BEGIN Dataset content
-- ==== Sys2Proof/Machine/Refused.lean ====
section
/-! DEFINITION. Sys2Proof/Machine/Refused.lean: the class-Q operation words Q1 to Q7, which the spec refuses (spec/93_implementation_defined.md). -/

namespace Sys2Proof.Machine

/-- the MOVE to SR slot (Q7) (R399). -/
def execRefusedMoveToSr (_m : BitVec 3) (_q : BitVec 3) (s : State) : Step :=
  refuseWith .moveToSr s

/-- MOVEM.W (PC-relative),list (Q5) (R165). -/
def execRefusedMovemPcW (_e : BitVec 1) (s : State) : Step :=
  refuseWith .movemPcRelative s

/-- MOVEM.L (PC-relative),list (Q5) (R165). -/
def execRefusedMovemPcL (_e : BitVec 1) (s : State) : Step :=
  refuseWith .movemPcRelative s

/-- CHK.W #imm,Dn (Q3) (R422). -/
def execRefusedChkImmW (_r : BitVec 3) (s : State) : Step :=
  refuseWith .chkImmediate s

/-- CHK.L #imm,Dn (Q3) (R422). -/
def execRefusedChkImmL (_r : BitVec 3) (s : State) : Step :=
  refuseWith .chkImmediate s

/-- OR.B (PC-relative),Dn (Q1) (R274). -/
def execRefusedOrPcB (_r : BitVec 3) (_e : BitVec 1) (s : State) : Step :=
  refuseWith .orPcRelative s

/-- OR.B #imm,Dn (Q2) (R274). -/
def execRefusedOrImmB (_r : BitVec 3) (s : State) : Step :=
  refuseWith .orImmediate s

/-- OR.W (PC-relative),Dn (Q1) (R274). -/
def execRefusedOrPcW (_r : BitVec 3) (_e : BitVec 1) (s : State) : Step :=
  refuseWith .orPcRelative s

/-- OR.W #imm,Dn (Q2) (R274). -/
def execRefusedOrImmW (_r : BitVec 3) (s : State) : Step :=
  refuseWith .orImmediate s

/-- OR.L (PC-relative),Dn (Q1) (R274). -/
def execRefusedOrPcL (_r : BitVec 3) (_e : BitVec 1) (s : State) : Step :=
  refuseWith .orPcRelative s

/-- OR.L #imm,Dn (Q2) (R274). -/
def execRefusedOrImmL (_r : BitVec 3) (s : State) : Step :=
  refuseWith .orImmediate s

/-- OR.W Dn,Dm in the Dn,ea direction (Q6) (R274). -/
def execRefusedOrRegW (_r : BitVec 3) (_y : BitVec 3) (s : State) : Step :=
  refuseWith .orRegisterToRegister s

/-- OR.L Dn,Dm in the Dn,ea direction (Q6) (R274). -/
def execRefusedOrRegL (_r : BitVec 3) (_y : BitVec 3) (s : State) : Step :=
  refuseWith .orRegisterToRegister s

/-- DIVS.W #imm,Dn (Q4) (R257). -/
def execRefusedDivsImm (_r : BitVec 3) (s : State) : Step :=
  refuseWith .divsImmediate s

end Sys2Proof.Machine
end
END Dataset content
BEGIN Dataset content
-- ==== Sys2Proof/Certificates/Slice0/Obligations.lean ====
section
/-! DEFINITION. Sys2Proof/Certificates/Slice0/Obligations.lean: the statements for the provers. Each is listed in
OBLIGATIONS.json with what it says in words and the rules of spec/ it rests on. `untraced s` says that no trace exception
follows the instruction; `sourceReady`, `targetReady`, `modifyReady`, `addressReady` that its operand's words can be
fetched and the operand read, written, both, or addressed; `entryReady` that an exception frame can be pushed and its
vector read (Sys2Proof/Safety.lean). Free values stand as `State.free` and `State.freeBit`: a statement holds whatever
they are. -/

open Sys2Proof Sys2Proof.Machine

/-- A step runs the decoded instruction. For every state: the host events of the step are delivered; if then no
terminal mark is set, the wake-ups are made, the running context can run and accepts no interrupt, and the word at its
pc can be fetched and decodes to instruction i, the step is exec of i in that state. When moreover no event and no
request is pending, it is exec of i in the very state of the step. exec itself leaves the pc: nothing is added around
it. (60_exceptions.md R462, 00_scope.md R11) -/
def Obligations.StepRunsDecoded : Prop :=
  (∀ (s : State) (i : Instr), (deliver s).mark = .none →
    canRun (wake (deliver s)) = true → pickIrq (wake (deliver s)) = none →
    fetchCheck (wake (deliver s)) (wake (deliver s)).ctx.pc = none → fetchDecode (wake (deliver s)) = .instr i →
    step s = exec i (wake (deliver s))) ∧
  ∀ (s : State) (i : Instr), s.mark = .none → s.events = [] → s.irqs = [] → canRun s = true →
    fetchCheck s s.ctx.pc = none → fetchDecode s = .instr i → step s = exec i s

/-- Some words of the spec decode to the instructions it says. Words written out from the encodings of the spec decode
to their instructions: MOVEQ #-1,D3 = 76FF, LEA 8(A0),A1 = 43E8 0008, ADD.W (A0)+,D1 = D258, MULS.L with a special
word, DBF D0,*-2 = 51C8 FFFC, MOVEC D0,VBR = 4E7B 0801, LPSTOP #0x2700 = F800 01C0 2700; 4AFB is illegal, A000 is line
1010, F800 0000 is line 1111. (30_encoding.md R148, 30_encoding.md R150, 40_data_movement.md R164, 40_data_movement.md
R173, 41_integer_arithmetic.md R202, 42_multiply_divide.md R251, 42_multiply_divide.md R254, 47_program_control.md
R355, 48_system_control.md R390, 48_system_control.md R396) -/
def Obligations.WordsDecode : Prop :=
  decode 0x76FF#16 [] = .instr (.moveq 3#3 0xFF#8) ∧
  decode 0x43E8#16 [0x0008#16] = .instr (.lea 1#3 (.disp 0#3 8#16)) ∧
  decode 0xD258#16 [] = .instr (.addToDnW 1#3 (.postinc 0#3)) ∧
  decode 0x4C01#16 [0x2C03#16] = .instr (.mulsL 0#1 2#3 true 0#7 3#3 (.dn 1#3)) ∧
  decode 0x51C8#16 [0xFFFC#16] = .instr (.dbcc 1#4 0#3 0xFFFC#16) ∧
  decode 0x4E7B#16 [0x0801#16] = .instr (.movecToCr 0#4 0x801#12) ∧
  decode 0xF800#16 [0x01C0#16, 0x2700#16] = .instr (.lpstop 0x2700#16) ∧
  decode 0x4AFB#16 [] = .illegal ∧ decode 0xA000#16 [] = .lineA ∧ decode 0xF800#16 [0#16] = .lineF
END Dataset content
To do. Each line in the listing above from the one containing "R355, 48_system_control.md R390, 48_system_control.md" through the one containing "decode 0x4C01#16 [0x2C03#16]" should be repeated exactly, and no other line.

Reply to the exercise.
R355, 48_system_control.md R390, 48_system_control.md R396) -/
def Obligations.WordsDecode : Prop :=
  decode 0x76FF#16 [] = .instr (.moveq 3#3 0xFF#8) ∧
  decode 0x43E8#16 [0x0008#16] = .instr (.lea 1#3 (.disp 0#3 8#16)) ∧
  decode 0xD258#16 [] = .instr (.addToDnW 1#3 (.postinc 0#3)) ∧
  decode 0x4C01#16 [0x2C03#16] = .instr (.mulsL 0#1 2#3 true 0#7 3#3 (.dn 1#3)) ∧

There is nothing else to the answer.